Red Hat’s Vice President, Mike McGrath, responsible for the development of Fedora and Centos, recently shared the company’s stance on the termination of the publication of RHELSRPM packets in the Git.Centos.org repository. In a blog post, McGrath stated that Red Hat remains a supporter of open development processes and continues to act in the good of the community by opening its code and transmitting changes to upstream.
According to McGrath, Red Hat is valid in accordance with the requirements of the GPL license and therefore proposes leaving the RHELCENTOS Stream repository as the only public source of packets. The CentoS Stream project includes the initial texts of all packages, on the basis of which RHEL releases are formed, and this repository is available to everyone without restrictions.

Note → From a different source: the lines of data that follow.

/-- vote.any (R139). -/
def execVoteAny (d a : R6) (s : State) : Out :=
  voteP (fun _ => { nd := decide (8 ≤ d.toNat) || decide (8 ≤ a.toNat) }) d (fun g m => readP g a.toNat &&& m != 0) s
/-- vote.all (R139). -/
def execVoteAll (d a : R6) (s : State) : Out :=
  voteP (fun _ => { nd := decide (8 ≤ d.toNat) || decide (8 ≤ a.toNat) }) d
    (fun g m => m != 0 && readP g a.toNat &&& m == m) s
/-- vote.bal (R139): a g result, 0 for an empty mask. -/
def execVoteBal (d a : R6) (s : State) : Out :=
  onGroup s fun c g =>
    checked s c g { nd := notG d || decide (8 ≤ a.toNat), wg := [d.toNat] }
      (if membBad g then .next (takeTrap s c g { code := .membr })
      else commitG s c g d.toNat ((readP g a.toNat &&& memberMask g).setWidth 64))
/-- vote.eq (R139). -/
def execVoteEq (d a : R6) (la : Bool) (s : State) : Out :=
  voteP (fun g => { useX g a la [] false [] with nd := decide (8 ≤ d.toNat) }) d
    (fun g m => (lanesOf m).all fun l => readV g a.toNat l == readV g a.toNat (firstLane m)) s

/-- One addition of packed or single floats (R140, R144). -/
def faddWord (m : Word) (x y : Word) : Word := farith (fun _ r p q _ => faddV r p q) m x y 0

/-- Combine two optional nodes (R140). -/
def node (f : Word → Word → Word) (x y : Option Word) : Option Word :=
  match x, y with
  | none, b => b
  | a, none => a
  | some a, some b => some (f a b)

/-- One level of the tree: neighbours combined. -/
def treeLevel (f : Word → Word → Word) : List (Option Word) → List (Option Word)
  | a :: b :: t => node f a b :: treeLevel f t
  | l => l

/-- The lane tree of lred.fadd (R140). -/
def treeSum (f : Word → Word → Word) (xs : List (Option Word)) : Word :=
  ((treeLevel f (treeLevel f (treeLevel f (treeLevel f xs)))).headD none).getD 0

/-- The A values of the lanes of a mask. -/
def memberVals (g : Group) (a : R6) (m : BitVec 16) : List Word := (lanesOf m).map fun l => readV g a.toNat l

/-- Fold the values of a mask from its first lane on; 0 for an empty mask. -/
def foldVals (f : Word → Word → Word) (xs : List Word) : Word :=
  match xs with
  | [] => 0
  | x :: t => t.foldl f x

/-- The integer sum of lred and lscan, clamped once when SAT is set (R140). -/
def sumWord (m : Word) (xs : List Word) : Word :=
  BitVec.ofInt 32 (saturate m 32 true (xs.foldl (fun n x => n + ival m x) 0))

/-- The minimum or maximum of two words under the MOOD type (R140). -/
def pickWord (max : Bool) (m : Word) (x y : Word) : Word :=
  if moodType m = 0 then BitVec.ofNat 32 (fpick max (moodFtz m) fmtF32 x.toNat y.toNat)
  else if (decide (ival m x < ival m y)) = max then y else x

/-- Types with floating sums: f32, f16, bf16 (R140). -/
def notFsum (m : Word) : Bool := decide (2 < moodType m)
/-- f16 and bf16 have no min, max or amax (R140). -/
def notMinmax (m : Word) : Bool := decide (moodType m = 1) || decide (moodType m = 2)

/-- The lane of the maximum, the lower one on a tie; with f32 the lowest that holds a NaN (R140). -/
def amaxLane (g : Group) (a : R6) (m : BitVec 16) : Nat :=
  let isN (l : Nat) : Bool := moodType g.mood = 0 && isNan (fval fmtF32 (readV g a.toNat l).toNat)
  let above (x y : Word) : Bool :=
    if moodType g.mood = 0 then
      flt true (fval fmtF32 (flush fmtF32 (moodFtz g.mood) x.toNat)) (fval fmtF32 (flush fmtF32 (moodFtz g.mood) y.toNat))
    else decide (ival g.mood x < ival g.mood y)
  match (lanesOf m).find? isN with
  | some l => l
  | none => (lanesOf m).foldl (fun k l => if above (readV g a.toNat k) (readV g a.toNat l) then l else k) (firstLane m)

/-- lred: one value to every lane of M (R140). -/
def lred (d a : R6) (la : Bool) (bad : Word → Bool) (f : Group → BitVec 16 → Word) (s : State) : Out :=
  crossV (fun g => useX g a la [] false [d.toNat]) d bad (fun g m _ => f g m) s

/-- lred.iadd (R140). -/
def execLredIadd (d a : R6) (la : Bool) (s : State) : Out :=
  lred d a la (fun _ => false) (fun g m => sumWord g.mood (memberVals g a m)) s
/-- lred.fadd (R140). -/
def execLredFadd (d a : R6) (la : Bool) (s : State) : Out :=
  lred d a la notFsum (fun g m => treeSum (faddWord g.mood)
    (lanes16.map fun l => if m.getLsbD l then some (readV g a.toNat l) else none)) s
/-- lred.min (R140). -/
def execLredMin (d a : R6) (la : Bool) (s : State) : Out :=
  lred d a la notMinmax (fun g m => foldVals (pickWord false g.mood) (memberVals g a m)) s
/-- lred.max (R140). -/
def execLredMax (d a : R6) (la : Bool) (s : State) : Out :=
  lred d a la notMinmax (fun g m => foldVals (pickWord true g.mood) (memberVals g a m)) s
/-- lred.amax (R140). -/
def execLredAmax (d a : R6) (la : Bool) (s : State) : Out :=
  lred d a la notMinmax (fun g m => BitVec.ofNat 32 (amaxLane g a m)) s
/-- lred.and (R140). -/
def execLredAnd (d a : R6) (la : Bool) (s : State) : Out :=
  lred d a la (fun _ => false) (fun g m => foldVals (fun x y => x &&& y) (memberVals g a m)) s
/-- lred.or (R140). -/
def execLredOr (d a : R6) (la : Bool) (s : State) : Out :=
  lred d a la (fun _ => false) (fun g m => foldVals (fun x y => x ||| y) (memberVals g a m)) s
/-- lred.xor (R140). -/
def execLredXor (d a : R6) (la : Bool) (s : State) : Out :=
  lred d a la (fun _ => false) (fun g m => foldVals (fun x y => x ^^^ y) (memberVals g a m)) s

/-- lscan: each lane of M receives the value over the members up to itself (R141). -/
def lscan (d a : R6) (la : Bool) (bad : Word → Bool) (f : Word → List Word → Word) (s : State) : Out :=
  crossV (fun g => useX g a la [] false [d.toNat]) d bad
    (fun g m l => f g.mood (memberVals g a (m &&& lowLanes (l + 1)))) s

/-- lscan.iadd (R141). -/
def execLscanIadd (d a : R6) (la : Bool) (s : State) : Out := lscan d a la (fun _ => false) sumWord s
/-- lscan.fadd (R141). -/
def execLscanFadd (d a : R6) (la : Bool) (s : State) : Out := lscan d a la notFsum (fun m xs => foldVals (faddWord m) xs) s
/-- lscan.min (R141). -/
def execLscanMin (d a : R6) (la : Bool) (s : State) : Out :=
  lscan d a la notMinmax (fun m xs => foldVals (pickWord false m) xs) s
/-- lscan.max (R141). -/
def execLscanMax (d a : R6) (la : Bool) (s : State) : Out :=
  lscan d a la notMinmax (fun m xs => foldVals (pickWord true m) xs) s
/-- lscan.and (R141). -/
def execLscanAnd (d a : R6) (la : Bool) (s : State) : Out :=
  lscan d a la (fun _ => false) (fun _ xs => foldVals (fun x y => x &&& y) xs) s
/-- lscan.or (R141). -/
def execLscanOr (d a : R6) (la : Bool) (s : State) : Out :=
  lscan d a la (fun _ => false) (fun _ xs => foldVals (fun x y => x ||| y) xs) s
/-- lscan.xor (R141). -/
def execLscanXor (d a : R6) (la : Bool) (s : State) : Out :=
  lscan d a la (fun _ => false) (fun _ xs => foldVals (fun x y => x ^^^ y) xs) s

/-- Whether a bcast lane is not a member (R142). -/
def laneBad (g : Group) (b : R6) : Bool := membBad g || !(memberMask g).getLsbD b.toNat

/-- bcast D, vA, n (R142). -/
def execBcast (d a b : R6) (la : Bool) (s : State) : Out :=
  onGroup s fun c g =>
    let use := { useX g a la [] false [d.toNat] with nd := decide (16 ≤ b.toNat) }
    checked s c g use
      (if laneBad g b then .next (takeTrap s c g { code := .membr })
      else commitVM s c g use (memberMask g) [(d.toNat, fun _ => readV g a.toNat b.toNat)])
/-- bcast.g gD, vA, n (R142). -/
def execBcastG (d a b : R6) (la : Bool) (s : State) : Out :=
  onGroup s fun c g =>
    let use := { useX g a la [] false [] with nd := decide (16 ≤ b.toNat) || notG d, wg := [d.toNat] }
    checked s c g use
      (if laneBad g b then .next (takeTrap s c g { code := .membr })
      else commitG s c (freeMarks g use.marks []) d.toNat ((readV g a.toNat b.toNat).setWidth 64))
/-- bcast.first D, vA (R142). -/
def execBcastFirst (d a : R6) (la : Bool) (s : State) : Out :=
  crossV (fun g => useX g a la [] false [d.toNat]) d (fun _ => false) (fun g m _ => readV g a.toNat (firstLane m)) s
/-- bcast.firstg gD, vA (R142). -/
def execBcastFirstg (d a : R6) (la : Bool) (s : State) : Out :=
  onGroup s fun c g =>
    let use := { useX g a la [] false [] with nd := notG d, wg := [d.toNat] }
    checked s c g use
      (if membBad g then .next (takeTrap s c g { code := .membr })
      else commitG s c (freeMarks g use.marks []) d.toNat
        (if memberMask g = 0 then 0 else (readV g a.toNat (firstLane (memberMask g))).setWidth 64))

end Sys2Proof.Machine
end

However, the development of CentoS Stream is carried out in a way where not all the latest versions of packages will coincide with RHEL packages. If there are discrepancies, it should be perceived as an error that should be reported and which will be corrected. Red Hat does not see the value of RHEL and is not obliged to facilitate the operation of the distribution distribution.

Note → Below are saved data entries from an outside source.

/-! ## Prefetch (R175) -/

/-- pfch (R175): the lines that translate in the L1 TLB enter L1 with FS = 0; every other request is dropped. DESIGN CHOICE
(log 52): a width of .128 with U = 1 raises no ILLOPND, since a prefetch moves no data through a g register. -/
def execPfch (u : Bool) (gb : BitVec 5) (ix : R6) (li sx fs : Bool) (w : BitVec 3) (s : State) : Out :=
  onGroup s fun c g =>
    let n := widthBytes w
    let use : Use :=
      if u then { ill := li || w = 7, nd := notG ix, rg := [gb.toNat, ix.toNat] }
      else { ill := w = 7, rv := [ix.toNat], rg := [gb.toNat], marks := if li then [ix.toNat] else [], lanes := g.exec }
    let got : List Nat := (lanes g u).filterMap fun l =>
      let a := (fmAddr g u gb ix sx n l).toNat
      if 2 ^ 54 ≤ a then none
      else match tlbFind (coreOf s g.core).tlb (asidOf s g.launch) a with
        | some e => some ((e.pa + (a - e.va)) / 128)
        | none => none
    checked s c g (if !u && g.exec = 0 then use.unread else use) (done (if fs || got.isEmpty then s else got.foldl (fun t n => fillGlobal t g.core n) s) c
      (freeMarks g use.marks []))

end Sys2Proof.Machine
end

But, dissatisfaction arises from the fact that Red Hat invests significant funds in ensuring long-term support for packages, developing new opportunities and launching changes while the creators of the repository resell someone else’s work without taking part in it and not providing anything in return. The distribution of products that completely duplicate other developments and created on the basis of simple rebound, without making their changes, poses a threat to companies specializing in open software, as well as the entire Open Source ecosystem, as they are able to discard open software to a state when it was the lot of lovers and hackers.

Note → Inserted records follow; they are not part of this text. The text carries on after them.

-- ==== Sys2Proof/Machine/Export.lean ====
section
/-! DEFINITION. A KV hand-off from the exporter's side (R353, R379): when it starts, what it sends, how it ends. -/

namespace Sys2Proof.Machine

/-- Change a request, if it exists. -/
def modReq (s : State) (i : Nat) (f : Request → Request) : State := { s with reqs := tmod s.reqs i f }

/-- The states in which KV_EXPORT is accepted (R353). -/
def exportable (st : ReqSt) : Bool := match st with
  | .decode => true
  | .spec => true
  | .paused => true
  | .done => true
  | _ => false

/-- A transfer is over: it leaves the table with its unacknowledged packets, and its command completes. -/
def endXfer (s : State) (k : Nat) (status : Nat) (res : DWord) : State := match tget s.fab.xfers k with
  | none => s
  | some x => complete { s with fab := { s.fab with xfers := tdel s.fab.xfers k
                                                    sent := s.fab.sent.filter fun y => y.xfer != some k } } x.owed status res

/-- An export fails: XPEND is cleared, the state is unchanged, the command completes ABORTED (R353, R379). -/
def failExport (s : State) (k : Nat) : State := match tget s.fab.xfers k with
  | none => s
  | some x => endXfer (modReq s x.req fun r => { r with exporting := none, xpend := false }) k stAborted 0

/-- The peer has acknowledged its import: EXPORTED (R340, R353). -/
def doneExport (s : State) (k : Nat) : State := match tget s.fab.xfers k with
  | none => s
  | some x => endXfer (modReq s x.req fun r => { r with exporting := none, xpend := false, st := .exported }) k stOk 0

/-- Whether messages can be sent to the peer: a key is held (R373, R379). -/
def canHand (s : State) (zoubry : Bool) (peer : Nat) : Bool :=
  if zoubry then canSend s peer else match tget s.fab.ue peer with
    | some k => !k.key.isEmpty
    | none => false

/-! ## Messages as bytes (R372, R379; log 20) -/

/-- Numbers of 8 bytes each. -/
def dwords (l : List Nat) : List Byte := l.flatMap (natBytes 8)

/-- Words as bytes. -/
def wordBytes (l : List Word) : List Byte := l.flatMap fun w => natBytes 4 w.toNat

/-- Bytes as words. -/
def bytesWords (n : Nat) (bs : List Byte) : List Word := (List.range n).map fun i => BitVec.ofNat 32 (leNat ((bs.drop (4 * i)).take 4))

/-- The bytes of a message. -/
def kvBytes : KvBody → List Byte
  | .imported => dwords [2]
  | .page f l bs ids => dwords [1, f, l, bs.length, ids.length] ++ bs ++ wordBytes ids
  | .manifest m =>
    dwords [0, m.tag, m.plen, m.committed, m.nextin.toNat, m.seed.toNat, m.streampos, m.temp.toNat, m.minp.toNat, m.prio, m.specc,
      m.maxnew, m.p, m.layers, m.bp, m.etype, m.stopctl.length, m.stoptok.length, m.stopseq.length] ++
      m.stopctl ++ wordBytes m.stoptok ++ wordBytes m.stopseq

/-- The message that bytes say, if any. -/
def kvParse (bs : List Byte) : Option KvBody :=
  let f (i : Nat) : Nat := leNat ((bs.drop (8 * i)).take 8)
  if f 0 = 2 then some .imported
  else if f 0 = 1 then
    let rest := bs.drop 40
    some (.page (f 1) (f 2) (rest.take (f 3)) (bytesWords (f 4) (rest.drop (f 3))))
  else if f 0 = 0 then
    let rest := bs.drop 152
    let toks := rest.drop (f 16)
    some (.manifest { tag := f 1, plen := f 2, committed := f 3, nextin := BitVec.ofNat 32 (f 4), seed := BitVec.ofNat 64 (f 5)
                      streampos := f 6, temp := BitVec.ofNat 32 (f 7), minp := BitVec.ofNat 32 (f 8), prio := f 9, specc := f 10
                      maxnew := f 11, p := f 12, layers := f 13, bp := f 14, etype := f 15, stopctl := rest.take (f 16)
                      stoptok := bytesWords (f 17) toks, stopseq := bytesWords (f 18) (toks.drop (4 * f 17)) })
  else none

/-- The number of a message within its transfer. -/
def kvNo : KvBody → Nat
  | .imported => 0
  | .manifest _ => 1
  | .page f l _ _ => 2 + f * 65536 + l

/-- The payloads of the KVXFER packets that carry a message: 32 bytes that name the piece, and up to 4,064 of the message. -/
def kvPieces (b : KvBody) : List (List Byte) :=
  let bs := kvBytes b
  (List.range ((bs.length + 4063) / 4064)).map fun i =>
    let part := (bs.drop (4064 * i)).take 4064
    let full := dwords [kvNo b, bs.length, 4064 * i, part.length] ++ part
    full ++ zeros (roundUp full.length 32 - full.length)

/-- The piece that a payload carries: the message's number and length, and the piece's offset and bytes. -/
def kvPiece (bs : List Byte) : Nat × Nat × Nat × List Byte :=
  let f (i : Nat) : Nat := leNat ((bs.drop (8 * i)).take 8)
  (f 0, f 1, f 2, (bs.drop 32).take (f 3))

/-- The tag of a scale-out message (R379): the nonce has 31 zero bits, the role and the counter; the header, which holds the transfer
tag, is the additional authenticated data, and the counter goes ahead of it in clear. -/
def ueSeal (key : List Byte) (role : Bool) (counter tag : Nat) (b : KvBody) : List Byte :=
  (gcmSeal key (b2n role * 2 ^ 64 + counter) (dwords [tag]) (kvBytes b)).2

/-- Send the KVXFER packets of a message as far as the peer can be sent to: the state, and whether all were sent (R373, R379). -/
def sendPieces (s : State) (y : KvXfer) (xfer : Option Nat) : List (List Byte) → State × Bool
  | [] => (s, true)
  | bs :: t =>
    if canSend s y.peer then
      sendPieces (sendRequest s pktKv y.peer (y.tag % 2 ^ 48) 0 bs (confidential s y.tenant) none 0 xfer) y xfer t
    else (s, false)

/-- Send one message of a hand-off: KVXFER packets, or a sealed message with the counter of its role (R379); and whether all of it was
sent. -/
def handOver (s : State) (y : KvXfer) (role : Bool) (xfer : Option Nat) (b : KvBody) : State × Bool :=
  if y.zoubry then sendPieces s y xfer (kvPieces b)
  else match tget s.fab.ue y.peer with
    | none => (s, false)
    | some k =>
      let peer := y.peer
      let n := if role then k.next else k.ack
      let m : UeMsg := { peer := peer, role := role, counter := n, mac := ueSeal k.key role n y.tag b, tag := y.tag, body := b }
      ({ s with fab := { s.fab with
          ue := tset s.fab.ue peer (if role then { k with next := k.next + 1 } else { k with ack := k.ack + 1 })
          ueOut := s.fab.ueOut ++ [m] } }, true)

/-- Send the messages of an export, as far as the peer can be sent to. -/
def handAll (s : State) (x : KvXfer) (k : Nat) : List KvBody → State × Bool
  | [] => (s, true)
  | b :: t =>
    let r := handOver s x true (some k) b
    if r.2 then handAll r.1 x k t else r

/-- The manifest of a request (R379). -/
def manifestOf (r : Request) (p : Pool) (tag : Nat) : KvManifest :=
  { tag := tag, plen := r.plen, committed := r.committed, nextin := r.nextin, seed := r.seed, streampos := r.streampos
    temp := r.temp, minp := r.minp, prio := r.prio, specc := r.specc, stopctl := r.stopctl, stoptok := r.stoptok
    stopseq := r.stopseq, maxnew := r.maxnew - (r.committed - r.plen), p := p.p, layers := p.layers, bp := p.bp, etype := p.etype }

/-- Where each layer page of a handle's committed frames lies: frame slot, layer, frame, and the place (R379). -/
def exportLocs (s : State) (p : Pool) (h : Handle) : List (Nat × Nat × Nat × Loc) :=
  ((h.bt.take ((h.c + p.p - 1) / p.p)).zipIdx).flatMap fun e => (List.range p.layers).map fun l =>
    let x := frameOf p e.1
    (e.2, l, e.1, frameLoc s p e.1 l (decide (x.st = .tier2) || decide (x.st = .fetching)))

/-- The message of one layer page with the frame's token ids. -/
def pageBody (s : State) (p : Pool) (e : Nat × Nat × Nat × Loc) : KvBody :=
  .page e.1 e.2.1 (locRead s e.2.2.2 0 p.bp).1 ((List.range p.p).map fun q => tgetD (frameOf p e.2.2.1).ids q 0)

/-- An export starts (R353, R379): XPEND is set and every message is sent; with no key for the peer, or with a page
that is not mapped, it ends ABORTED. -/
def startExport (s : State) (k : Nat) : State := match tget s.fab.xfers k with
  | none => s
  | some x => match tget s.reqs x.req with
    | none => failExport s k
    | some r =>
      let h := handleAt s (hIdx r.handle)
      match tget s.pools h.pool with
      | none => failExport s k
      | some p =>
        let s1 := modReq { s with fab := { s.fab with xfers := tset s.fab.xfers k { x with since := s.clk } } } x.req fun r =>
          { r with exporting := some k, wantExport := none, xpend := true }
        let ls := exportLocs s p h
        if !canHand s x.zoubry x.peer || ls.any fun e => (locFault s e.2.2.2 0 p.bp false).isSome then failExport s1 k
        else
          let sent := handAll s1 x k (KvBody.manifest (manifestOf r p x.tag) :: ls.map (pageBody s p))
          if sent.2 then sent.1 else failExport sent.1 k

end Sys2Proof.Machine
end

However, the developers of the RHEL alternative assemblies, such as Almalinux and Rocky Linux, are dissatisfied over the termination of the publication of the package code on Git.Centos.org. They claim that this will complicate the preparation of completely compatible and identical in behavior (at the error level) of RHEL assemblies, as the Centers Stream repository is not completely synchronized with RHEL. Some patches may not be in packages, some packages (for example, with a core) are published with a delay, and the number of versions of packages in Centos Stream and Rhel do not always coincide. It is also worth noting that the RHEL distribution has been supported for 10 years, compared to Centos Stream which has only been updated for 5 years.